=== Collected data ===
-- ==== Sys2Proof/Machine/BlockReset.lean ====
section
/-!
DEFINITION. The reset of single blocks (R63 to R65): what holding each block does, what its release does, and the writes of
SYS_RST_BLOCK and the causes of BLOCKS scope that hold blocks.
-/

namespace Sys2Proof.Machine

/-- The registers of a die from offset `lo` to `hi` take their reset values (R7), and their held high halves are freed (R433). -/
def resetRange (s : State) (d lo hi : Nat) : State :=
  { s with holds := SMap.keep s.holds (fun k => !inRange d lo hi k) }.resetCells (inRange d lo hi)

/-! ## The application cluster (R422, R424) -/

/-- The cluster's L2 writes back its dirty lines (R424). -/
def flushL2 (s : State) (d : Nat) : State := flushNear s d 16

/-! ## Signal engines (R249) -/

/-- Every engine of a die leaves service (R270): its dispatched executions are revoked. -/
def revokeEngines (s : State) (d : Nat) : State := (List.range 48).foldl (fun s i => unitLost s d i) s

/-- The engines are as after reset; their memories keep their contents. -/
def clearEngines (s : State) (d : Nat) : State :=
  let s := (List.range 48).foldl (fun s i => if (s.eng d i).dma0.busy || (s.eng d i).dma1.busy then seStopDma s d i else s) s
  let s := { s with se := { s.se with eng := SMap.keep s.se.eng (fun k => decide (k / 48 ≠ d)) } }
  resetRange s d 0x700000 0x800000

/-- The engines' memories are lost and filled with zero and valid check bits (R249). -/
def clearSeMem (s : State) (d : Nat) : State := (List.range 48).foldl (fun s i => s.zeroSeMem d i) s

/-! ## The dispatcher (R191, R278) -/

/-- Every slot stands where the resets and fences put it; one that stops being ONLINE leaves service (R191, R270). -/
def restSlots (s : State) (d : Nat) : State :=
  (List.range 64).foldl (fun s k =>
    let was := slotState s d k
    let s := slotRest s d k
    if (was = Slot.online ∨ was = Slot.draining) ∧ slotState s d k = Slot.offline then unitLost s d (64 + k) else s) s

/-- Every LIVE ticket is revoked at its unit. -/
def revokeAll (s : State) (d : Nat) : State := (liveTickets s d (fun _ => true)).foldl (fun s t => revoke s d t) s

/-- The dispatcher forgets everything but its descriptors; the slots' outstanding tickets go with it, each with its K_ABORT pulse
(R191). -/
def clearDfd (s : State) (d : Nat) : State :=
  let s := s.putDfd d .reset
  let s := (List.range 64).foldl (fun s k =>
    let x := s.kslot d k
    s.setKslot d k ⟨[], [], [], x.abort ++ x.outst.filter (fun t => !x.abort.contains t)⟩) s
  resetRange s d 0x800000 0x840000

/-! ## Banks (R300) -/

/-- BNK is held: secure banks are wiped, OFF banks filled with zero, and every register takes its reset value. -/
def holdBanks (s : State) (d : Nat) : State :=
  let s := (List.range 8).foldl (fun s b =>
    let st := s.pstate d b
    let s := { s with bnk := { s.bnk with st := SMap.set (fun _ => BankSt.reset) s.bnk.st (d * 8 + b) .reset } }
    if s.bankSecure d b then (dropBankLines s d b).zeroBank (d * 8 + b)
    else if st = Pst.off ∨ st = Pst.toOff ∨ st = Pst.filling then s.zeroBank (d * 8 + b) else s) s
  showRepair (resetRange s d 0x100000 0x200000) d

/-! ## DRAM channels (R368) -/

/-- What waits in a subchannel is served in arrival order. -/
def drainSub (s : State) (ch k : Nat) : State :=
  let x := s.dsub k
  let s := x.writes.foldl (fun s r => serveWrite s ch k r) s
  (x.reads.foldl (fun s r => serveRead s ch k r) s).setDsub k .reset

/-- A controller is held: its queues drain and a trained channel enters self-refresh. -/
def holdDdr (s : State) (d c : Nat) : State :=
  let ch := 2 * d + c
  let rep := s.reply
  let s := { drainSub (drainSub s ch (2 * ch)) ch (2 * ch + 1) with reply := rep }
  let st := s.g d (R.DDR_STATUS.STATE c)
  s.p d (R.DDR_STATUS.STATE c)
    (if st = DdrState.ready ∨ st = DdrState.retrain ∨ st = DdrState.selfref then DdrState.selfref else DdrState.off)

/-- Reads that wait in a channel's queues when its encryption engine is held are answered with TARGET_ERROR, which reaches no command
(R65). -/
def dropReads (s : State) (k : Nat) : State :=
  let x := s.dsub k
  (x.reads.foldl (fun s r => s.putNet r.req.m.rid r.req.tag none) s).setDsub k { x with reads := [] }

/-- An encryption engine is held: its registers take their reset values; keys, the states of KeyIDs and a rekey's range and BOUNDARY stay
(R368). -/
def holdMee (s : State) (d i : Nat) : State :=
  let ch := 2 * d + i
  let keep (k : Nat) : Bool := match regAt (8 * (k % 2 ^ 21)) with
    | some r => keyStoreReg r.id || r.block != some .MEE || r.i != i
    | none => true
  let s := dropReads (dropReads s (2 * ch)) (2 * ch + 1)
  let s := s.resetCells (fun k => decide (k / 2 ^ 21 = d) && !keep k)
  s.setMee ch { s.mee ch with init := none, device := false }

/-- A controller leaves reset: training runs as at GSR. -/
def releaseDdr (s : State) (d c : Nat) : State :=
  if s.noImageHold d (Blk.ddr0 + c) then s else trainStart (s.p d (R.DDR_STATUS.STATE c) DdrState.off) d c

/-! ## Port engine, monitors and event controller (R187, R418, R426, R453) -/

/-- PEN is held: queues and FIFOs are emptied, registers take their reset values, tables stay. -/
def holdPen (s : State) (d : Nat) : State :=
  let s := (List.range 8).foldl (fun s n => flushPair s d n false) (penEmpty s d)
  let s := if d = s.head then s.setPen { s.pen with cmd := none, time := .reset, pps := false } else s
  penReach (showBuf (resetRange s d 0x600000 0x700000) d)

/-- A profile monitor's EN clears and its results are lost (R453). -/
def stopMon (s : State) (d m : Nat) : State :=
  let s := (s.setMon d m .reset).p d (R.MON_CTRL.EN m) 0
  let s := (s.p d (R.MON_MIN.VALUE m) 0xFFFFFFFF).p d (R.MON_MAX.VALUE m) 0
  let s := (s.p d (R.MON_COUNT.VALUE m) 0).p d (R.MON_SUM.VALUE m) 0
  (List.range 32).foldl (fun s k => s.p d (R.MON_HIST.COUNT m k) 0) s

/-- MON is held: its registers take their reset values. -/
def holdMons (s : State) (d : Nat) : State :=
  resetRange ((List.range 16).foldl (fun s m => s.setMon d m .reset) s) d 0x040000 0x050000

def stopMons (s : State) (d : Nat) : State := (List.range 16).foldl (fun s m => stopMon s d m) s

/-- The event controller of a die forgets its priorities, enables, thresholds and claims (R430). -/
def clearEvt (s : State) (d : Nat) : State :=
  resetRange { s with evs := SMap.keep s.evs (fun k => decide (k / 1024 ≠ d)) } d 0x050000 0x060000

/-- The levels that reach a controller are sampled afresh (R430). -/
def sampleLevels (s : State) (d : Nat) : State :=
  updateLost ((List.range 640).foldl (fun s n =>
    if s.pathUp (evOwner s n) d && evLevel s n then s.setEv d n ((s.evOf d n).takeLevel true) else s) s)

/-! ## Global set-reset (R141, R175, R187, R191, R197) -/

/-- The coherent ports write back and invalidate before FAB_GSR takes effect. -/
def flushPorts (s : State) (d : Nat) : State := (List.range 16).foldl (fun s p => flushPort s d p) s

/-- The registers of a die's I/O cells take 0 on global set-reset; the level that a keeper holds, and the delays, stay
(notes/assumptions/56.md). -/
def restIo (s : State) (d : Nat) : State :=
  (List.range 120).foldl (fun s p =>
    let x := s.ioOf d p
    s.setIo d p { IoCell.reset with inTap := x.inTap, outTap := x.outTap, on := x.on, keep := x.keep }) s

/-- Global set-reset acts on a die's primitives: flip-flops and output registers take their initial values, the registers of
arithmetic slices 0 (R141, R175, R176). -/
def setReset (s : State) (d : Nat) : State :=
  let s := resetBmOuts (initFfs s d (fun _ => true)) d
  let s := restIo s d
  { s with fab := { s.fab with arith := SMap.keep s.fab.arith (fun k => decide (k / 8192 ≠ d)) } }

/-- Requests shown to the fabric through a die's target windows are completed with TARGET_ERROR (R65, R196). -/
def dropTargets (s : State) (d : Nat) : State :=
  (List.range 32).foldl (fun s p =>
    let n := s.nport d p
    if n.tgt.isEmpty then s
    else (n.tgt.foldl (fun s t => s.putNet t.2.m.rid t.2.tag none) s).setNport d p { n with tgt := [] }) s

/-- FAB_GSR is held: primitives take their initial values, slots and port FIFOs leave service. -/
def holdGsr (s : State) (d : Nat) : State :=
  let s := (setReset (dropTargets s d) d).setRawRx d []
  let s := (List.range 8).foldl (fun s n => abortOpen (s.setFifo d n .reset) d n) s
  restSlots s d

/-! ## Holding and releasing (R64, R65) -/

/-- What a block does before its reset takes hold (R64). -/
def beforeHold (s : State) (d b : Nat) : State :=
  if b = Blk.apc then flushL2 s d
  else if b = Blk.sea then revokeEngines s d
  else if b = Blk.dfd then revokeAll s d
  else if b = Blk.ddr0 ∨ b = Blk.ddr0 + 1 then holdDdr s d (b - Blk.ddr0)
  else if b = Blk.rlc then flushRemote s d
  else if b = Blk.gsr then flushPorts s d
  else s

/-- What a block's reset does. -/
def onHold (s : State) (d b : Nat) : State :=
  if b = Blk.apc then stopCores s d
  else if b = Blk.sea then clearEngines s d
  else if b = Blk.dfd then restSlots (clearDfd s d) d
  else if b = Blk.pen then holdPen s d
  else if b = Blk.lan then lanesHold s d
  else if b = Blk.bnk then holdBanks s d
  else if b = Blk.mee0 ∨ b = Blk.mee0 + 1 then holdMee s d (b - Blk.mee0)
  else if b = Blk.mon then holdMons s d
  else if b = Blk.evt then clearEvt s d
  else if b = Blk.gsr then holdGsr s d
  else s

/-- A block enters reset. -/
def holdBlock (s : State) (d b : Nat) : State := onHold ((beforeHold s d b).setBit d R.SYS_RST_BLOCK.HOLD b) d b

/-- The gate of a block's clock (R46); none where the tree does not gate it. -/
def blockGate (b : Nat) : Option Nat :=
  if b = Blk.apc then some 35 else if b = Blk.sea then some 38 else if b = Blk.dfd then some 39 else if b = Blk.pen then some 40
  else if b = Blk.ddr0 ∨ b = Blk.ddr0 + 1 then some (42 + (b - Blk.ddr0))
  else if b = Blk.mee0 ∨ b = Blk.mee0 + 1 then some (44 + (b - Blk.mee0))
  else if b = Blk.bnk then some 41 else if b = Blk.rlc then some 37 else none

/-- The block's clock runs, so its reset can release (R65). -/
def blockClocked (s : State) (d b : Nat) : Bool :=
  match blockGate b with
  | some g => gateOpen s d g
  | none => true

/-- A block whose bit is clear and whose clock runs leaves reset, unless the wake-up sequence still holds it. -/
def leaveReset (s : State) (d b : Nat) : State :=
  if s.held d b then s
  else if b = Blk.apc then startCores s d
  else if b = Blk.dfd ∨ b = Blk.gsr then restSlots s d
  else if b = Blk.lan then lanesRelease s d
  else if b = Blk.ddr0 ∨ b = Blk.ddr0 + 1 then releaseDdr s d (b - Blk.ddr0)
  else if b = Blk.evt then sampleLevels s d
  else s

/-- A bit of SYS_RST_BLOCK is cleared: the block leaves reset, or waits for its gate to open (R65). -/
def releaseBlock (s : State) (d b : Nat) : State :=
  let s := s.clrBit d R.SYS_RST_BLOCK.HOLD b
  if blockClocked s d b then leaveReset s d b
  else s.setLad d { s.ladOf d with gated := (s.ladOf d).gated ||| 2 ^ b }

/-- Blocks whose gate has opened leave reset (R65). -/
def leaveGated (s : State) (d : Nat) : State :=
  (List.range 14).foldl (fun s b =>
    if (s.ladOf d).gated.testBit b && blockClocked s d b then
      leaveReset (s.setLad d { s.ladOf d with gated := (s.ladOf d).gated &&& (0x3FFF - 2 ^ b) }) d b
    else s) s

/-- SYS_RST_BLOCK takes a value: blocks enter and leave reset, in the order of their bits. -/
def setHolds (s : State) (d v : Nat) : State :=
  (List.range 14).foldl (fun s b =>
    let was := s.bit d R.SYS_RST_BLOCK.HOLD b
    if v.testBit b && !was then holdBlock (s.setLad d { s.ladOf d with gated := (s.ladOf d).gated &&& (0x3FFF - 2 ^ b) }) d b
    else if was && !v.testBit b then releaseBlock s d b else s) s

/-! ## Causes of BLOCKS scope (R58, R61 to R63, R65) -/

/-- The blocks of a mask are held for a cause. -/
def holdMask (s : State) (d mask : Nat) : State :=
  let s := setHolds s d (s.g d R.SYS_RST_BLOCK.HOLD ||| mask)
  s.setLad d { s.ladOf d with blocks := mask, later := 0 }

/-- A cause of BLOCKS scope arises on a die: it is recorded there, and its blocks are held at once or, in SEMICOLON and deeper, once the
die is in RUN. During another reset it is absorbed. DESIGN CHOICE (notes/assumptions/54.md): a cause that still waits for RUN counts as
a reset in progress, so a second one is absorbed and not recorded. -/
def raiseBlocks (s : State) (d cause detail mask : Nat) : State :=
  let l := s.ladOf d
  if s.boot.inReset.isSome ∨ l.blocks ≠ 0 ∨ l.later ≠ 0 then s
  else
    let s := ((s.p d R.SYS_RST_CAUSE.CAUSE cause).p d R.SYS_RST_CAUSE.ORIGIN d).p d R.SYS_RST_CAUSE.DETAIL detail
    if 2 ≤ s.g d R.PWR_STATUS.STATE then s.setLad d { s.ladOf d with later := mask } else holdMask s d mask

/-- The causes whose scope SYS_RST_REACHc gives (R58): lock-up 0, watchdog 1, debug 2, software 3. -/
def raiseReach (s : State) (d c detail : Nat) : State :=
  if s.on d (R.SYS_RST_REACH.SCOPE c) then raiseReset s .reconfig (4 + [0, 1, 3, 4].getD c 0) d detail
  else raiseBlocks s d (4 + [0, 1, 3, 4].getD c 0) detail (s.g d (R.SYS_RST_REACH.MASK c))

/-- 1 µs after a cause of BLOCKS scope, its mask bits are cleared (R65). -/
def execBlocksResetRelease (die : Die) (s : State) : Host.Outcome State Fault Refusal :=
  let l := s.ladOf die
  .next (if l.blocks = 0 then s
    else setHolds (s.setLad die { l with blocks := 0 }) die (s.g die R.SYS_RST_BLOCK.HOLD &&& (0x3FFF - l.blocks % 0x4000)))

end Sys2Proof.Machine
end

=== What is being asked ===
Your output should be an exact copy of the lines from the one containing "def execBlocksResetRelease (die" through the last line of the data above.

=== Solution to the exercise ===
def execBlocksResetRelease (die : Die) (s : State) : Host.Outcome State Fault Refusal :=
  let l := s.ladOf die
  .next (if l.blocks = 0 then s
    else setHolds (s.setLad die { l with blocks := 0 }) die (s.g die R.SYS_RST_BLOCK.HOLD &&& (0x3FFF - l.blocks % 0x4000)))

end Sys2Proof.Machine
end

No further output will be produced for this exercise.